Throughout his creative career, Kenneth MacMillan was concerned with making ballets which explored the human condition. Even his early works sought to expose mental and physical anguish, sexual needs, through movement which became more assured and innovative.
He was rebelling against the conventional idea that ballet was light entertainment…He was saying that ballet can be like theatre, like cinema, it can tell you about your life, about other people’s lives, it can express things that are inexpressible in words.
MacMillan took the gritty realism accepted in theatre and shoved it into the fairytale decorum of ballet.
Kenneth made each dancer an integral part of the creative process, encouraging and stimulating the imagination to the limits, searching the soul for verity, no false airs and graces, no sentimentality, no pasted-on emotions. He wanted raw, gutsy, unattractive humanity out of which true aspects of the human condition could emerge. This kind of psychological delving and digging was not common practice in the ballet world of those days. With Kenneth we all felt like privileged scientists, pioneers opening hitherto unexplored territory and at the very forefront of innovation.
I turned to choreography as a release from dancing and I was lucky enough that the first thing I did everyone liked.
What I wanted to put on stage had to have more reality than much of what I was seeing in the 1940s and 50s… Ballet looked like window-dressing. I wanted to make ballets in which an audience would become caught up with the fate of the characters I showed them.

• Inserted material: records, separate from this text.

/-- Put a word in force. -/
def Hub.setWord (h : Hub) (idx : Nat) (w : Word) : Hub :=
  h.regs! fun m => if w = resetWord h.part idx then mapDel m idx else mapPut m idx w

/-- `n` bits of a word from bit `lo`, as a number. -/
def bitsOf (w : Word) (lo n : Nat) : Nat := w.toNat / 2 ^ lo % 2 ^ n

/-- The word with `n` bits from bit `lo` replaced. -/
def putBits (w : Word) (lo n v : Nat) : Word :=
  BitVec.ofNat 32 (w.toNat - bitsOf w lo n * 2 ^ lo + v % 2 ^ n * 2 ^ lo)

/-- The value in force of a field. -/
def Hub.get (h : Hub) (f : Fld) : Nat := bitsOf (h.word f.idx) f.lo f.w

/-- The value in force of a signed field. -/
abbrev Hub.geti (h : Hub) (f : Fld) : Int := signed f.w (h.get f)

/-- The value in force of a one-bit field. -/
abbrev Hub.flag (h : Hub) (f : Fld) : Bool := h.get f != 0

/-- Give a field a value (its low bits). -/
def Hub.put (h : Hub) (f : Fld) (v : Nat) : Hub := h.setWord f.idx (putBits (h.word f.idx) f.lo f.w v)

def Hub.puti (h : Hub) (f : Fld) (v : Int) : Hub := h.put f (wrapTo f.w v)
def Hub.putb (h : Hub) (f : Fld) (b : Bool) : Hub := h.put f (boolNat b)

/-- Give a field the value, or its largest value if that is smaller. (DESIGN CHOICE, log entry 51.) -/
def Hub.putSat (h : Hub) (f : Fld) (v : Nat) : Hub := h.put f (min v (2 ^ f.w - 1))

/-- Count up, staying at the largest value. -/
def Hub.incSat (h : Hub) (f : Fld) (n : Nat := 1) : Hub := h.putSat f (h.get f + n)

/-- Count up, wrapping to 0. -/
def Hub.incWrap (h : Hub) (f : Fld) (n : Nat := 1) : Hub := h.put f (h.get f + n)

/-- A 48-bit or 36-bit value in two fields, low word first (00 R5). -/
def Hub.getPair (h : Hub) (lo hi : Fld) : Nat := h.get lo + 2 ^ 32 * h.get hi
def Hub.putPair (h : Hub) (lo hi : Fld) (v : Nat) : Hub := (h.put lo v).put hi (v / 2 ^ 32)

/-- A configuration value, or its reset value where one of its bytes fails parity (11 R321, 17 R460, 18 R476, 19 R490). -/
def Hub.cfgSafe (h : Hub) (f : Fld) : Nat :=
  if h.bad.any (fun b => b.idx == f.idx && !b.shadow && decide (f.lo / 8 ≤ b.byte)
      && decide (b.byte ≤ (f.lo + f.w - 1) / 8))
  then bitsOf (resetWord h.part f.idx) f.lo f.w else h.get f

/-! ## Shorthands used everywhere -/

/-- A field of channel `n`, of feed `n`, of rail Hn+1. -/
def Hub.ch (h : Hub) (n : Nat) : Chan := nth h.chans n {}
def Hub.setCh (h : Hub) (n : Nat) (c : Chan) : Hub := h.chans! fun l => setNth l n {} c
def Hub.ch! (h : Hub) (n : Nat) (f : Chan → Chan) : Hub := h.setCh n (f (h.ch n))
def Hub.nch (h : Hub) : Nat := if h.part = .pqh64 then 64 else 32
def Hub.chList (h : Hub) : List Nat := List.range h.nch

abbrev Hub.frmNo (h : Hub) : Nat := h.get FRM_NO_NO
/-- OPH, 36 bits (02 R56). -/
def Hub.oph (h : Hub) : Nat := h.getPair FRM_OPH_LO_OPH FRM_OPH_HI_OPH
/-- The mode code of DEV_MODE (03 R104). -/
abbrev Hub.mode (h : Hub) : Nat := h.get DEV_MODE_MODE
/-- Engine cycle of 05 R146. -/
def Hub.eng (h : Hub) (cyc : Nat) : Nat := h.frmNo * 40000 + cyc
abbrev Hub.running (h : Hub) : Bool := h.md.power == .on

/-- Mode codes of 03 R104. -/
abbrev mSHIP : Nat := 0
abbrev mSTANDBY : Nat := 1
abbrev mNAP : Nat := 2
abbrev mREADY : Nat := 3
abbrev mFIELD : Nat := 4
abbrev mHOLDUP : Nat := 5
abbrev mTRANSPORT : Nat := 6
abbrev mSERVICE : Nat := 7

/-- Severities of 20 R494. -/
abbrev sevINFO : Nat := 0
abbrev sevWARN : Nat := 1
abbrev sevFAULT : Nat := 2
abbrev sevFATAL : Nat := 3

/-! ## Page headers -/

def Hub.page (h : Hub) (p : Nat) : PageHdr := (mapFind h.pages p).getD {}
def Hub.setPage (h : Hub) (p : Nat) (x : PageHdr) : Hub :=
  h.pages! fun m => if x = {} then mapDel m p else mapPut m p x

/-- The page is fenced (21 R518). -/
def Hub.fenced (h : Hub) (p : Nat) : Bool := !(h.page p).causes.isEmpty
/-- The page holds a fence for this cause. -/
def Hub.hasCause (h : Hub) (p code : Nat) : Bool := (h.page p).causes.any (·.code == code)

/-- A configuration value: its reset value while the page is fenced for parity (08 R251, 09 R273, 10 R293). -/
def Hub.cfg (h : Hub) (f : Fld) : Nat :=
  if h.hasCause (f.idx / 256) 1 then bitsOf (resetWord h.part f.idx) f.lo f.w else h.get f

/-- A setting of a feed's control: its reset value where no logic has written one, or where the page is fenced for parity
(08 R231, R251).  In STANDBY the registers keep their values (04 R130). (DEDUCED, log entry 72.) -/
def Hub.feedCfg (h : Hub) (f : Fld) : Nat :=
  if h.md.power == .on || h.md.power == .standby then h.cfg f else bitsOf (resetWord h.part f.idx) f.lo f.w

/-! ## Interrupt sources (17 R448) -/

/-- A source that can become pending: not the reserved 135–191, nor 32–63 on the PQH-32 (00 R1). -/
def Hub.sourceFitted (h : Hub) (s : Nat) : Bool :=
  (s < 135 || (192 ≤ s && s < 256)) && !(h.part = .pqh32 && 32 ≤ s && s < 64)

/-- The PEND bit of source s (17 R462). -/
def pendFld (s : Nat) : Fld := ⟨0x2008 + 256 * (s / 64) + s % 64, 16, 1⟩

/-- Forget the pending W1C of the given bits: what occurs after the write stands (03 R89). (DEDUCED, log entry 15.) -/
def Hub.keepBits (h : Hub) (idx : Nat) (bits : Word) : Hub :=
  match mapFind h.pend idx with
  | none => h
  | some p => h.pend! fun m => mapPut m idx { p with clr := p.clr &&& ~~~ bits }

/-- Set a W1C flag, as an occurrence later than any write of this frame. (DEDUCED, log entry 15.) -/
def Hub.setFlag (h : Hub) (f : Fld) : Hub :=
  (h.put f 1).keepBits f.idx (BitVec.ofNat 32 (2 ^ f.lo))

/-- A rising edge of source s sets its pending bit (17 R449). -/
def Hub.raise (h : Hub) (s : Nat) : Hub := if h.sourceFitted s then h.setFlag (pendFld s) else h

/-- The source a page flag raises, and source 131 with PARITY (03 R90, 17 R448; TST raises only 131, 22 R533).  The header
flags of IRQS0–IRQS3 raise the IRQ page's source, which R448 names for that page alone. (DEDUCED, log entry 70.) -/
def flagSources (k : PageKind) (page bit : Nat) : List Nat :=
  let own : List Nat := match k with
    | .ch => [page - 0x40]
    | .seq => if bit < 16 then [64 + bit] else [64]
    | .sup => if bit < 24 then [80 + bit] else [80]
    | .gey => if bit < 4 then [104 + bit] else if bit < 8 then [100 + bit] else [104]
    | .adc => if bit < 4 then [108 + bit] else if bit < 8 then [104 + bit] else if bit = 8 then [111] else [108]
    | .cal => [108]
    | .feed => [112 + (page - 0x0E)]
    | .chg => if 8 ≤ bit ∧ bit < 16 then [115] else [114]
    | .lb => [116]
    | .h => [117 + (page - 0x12)]
    | .bud => [121] | .sec => [122] | .str => [123] | .twb => [124] | .wdt => [125]
    | .rtc => if bit = 1 then [127] else [126]
    | .recd => [128] | .key => [128] | .clk => [129] | .frm => [130]
    | .irq => [132] | .irqs => [132] | .snap => [133] | .dev => [134]
    | .tst => []
  if bit = 31 then own ++ [131] else own

/-- Raise every source of a list. -/
def Hub.raiseAll (h : Hub) (l : List Nat) : Hub := l.foldl Hub.raise h

/-- An event: its flag sets, and an enabled flag that goes from 0 to 1 raises its source (03 R89–R90). -/
def Hub.evt (h : Hub) (page bit : Nat) : Hub :=
  let f : Fld := ⟨page * 256 + 3, bit, 1⟩
  let rises := !h.flag f && h.flag ⟨page * 256 + 4, bit, 1⟩
  let h0 := h.setFlag f
  -- the 0-to-1 change of a PARITY flag is noted on the IRQ page (17 R459)
  let h' := if bit = 31 ∧ ¬ h.flag f then (h0.put IRQ_PARSRC_PAGE page).incSat IRQ_PARSRC_COUNT else h0
  match pageKind h.part page with
  | some k => if rises then h'.raiseAll (flagSources k page bit) else h'
  | none => h'

/-! ## Records (20 R494–R498, R501) -/

/-- A payload of 20 R494 from (byte, length, value) parts. (DEDUCED, log entry 18.) -/
def payload (parts : List (Nat × Nat × Nat)) : Nat :=
  parts.foldl (fun a p => a + p.2.2 % 256 ^ p.2.1 * 256 ^ p.1) 0

/-- The snapshot set the map links to an event code, if it holds indices (20 R501, R513). -/
def Hub.recSet (h : Hub) (code : Nat) : Option Nat :=
  if h.fenced 0x06 then none
  else match (List.range 32).find? (fun j => h.flag (REC_MAP_EN.nth j) && h.get (REC_MAP_CODE.nth j) == code) with
    | none => none
    | some j =>
      let s := h.get (REC_MAP_SET.nth j)
      if (nth h.rcd.sets s {}).len = 0 then none else some s

/-- The newest record, queued or committed (20 R498). -/
def Hub.newestRec (h : Hub) : Option Rec := h.rcd.queue.getLast? <|> h.rcd.newest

It is very English — you mustn't show emotion, and I think my ballets embarrass people because I let emotion out.
(1929-1992)
Оne of the leading choreographers of the 20th century. Coming from a poor British working-class family he went up to become a legend in the world of ballet, the first choreographer who included psychological insight and expressive choreography language in the classical decorations. Some of MacMillan’s inspirations included Lynn Seymour, Christopher Gable, Monica Mason, Marcia Haydée, David Wall, Darcey Bussell and Irek Mukhamedov. Throughout his choreography career MacMillan created over forty ballets, winning the respect and admiration of dancers worldwide. His main focus was on long ballets: no other choreographer of the 20th century has produced so many full-length works.
MacMillan entered the world of big ballet at the age of 15, when he forged a letter from his father to Ninette de Valois, requesting an audition with her. The audition went really well and MacMillan was awarded a scholarship at Sadler’s Wells School, later joining the Company. Although he enjoyed great success as a dancer, he could never fully overcome stage fright and this was one of the reasons why he turned his hand to choreography at only 23.
MacMillan first choreographic work, Somnambulism, a ballet set to jazz music by Stan Kenton but based on classical technique, staged for the Sadler’s Wells Theatre in 1953, demonstrated that there was a new and highly individual talent emerging. It was at that time when MacMillan began to create for The Royal Ballet; his early one-act ballets included The Burrow (1958), The Invitation (1960) and The Rite of Spring (1962), in them MacMillan managed to express the feelings and anxiety of the post-war generation, something new and unusual for the ballet of that time.
In 1965, MacMillan staged his first full-length ballet, Romeo and Juliet, for the Royal Ballet Principals Lynn Seymour and Christopher Gable. However, the honour of the first performance had gone to Rudolf Nureyev and Margot Fonteyn. Other full-length MacMillan’s productions for the Royal Ballet include Gloria, Manon, Mayerling and Requiem.
Apart from the Royal Ballet, MacMillan worked for the Deutsche Oper Ballet Berlin, American Ballet Theatre and Houston Ballet. MacMillan died unexpectedly on 29 October 1992 backstage at the Royal Opera House during a performance of his ballet Mayerling.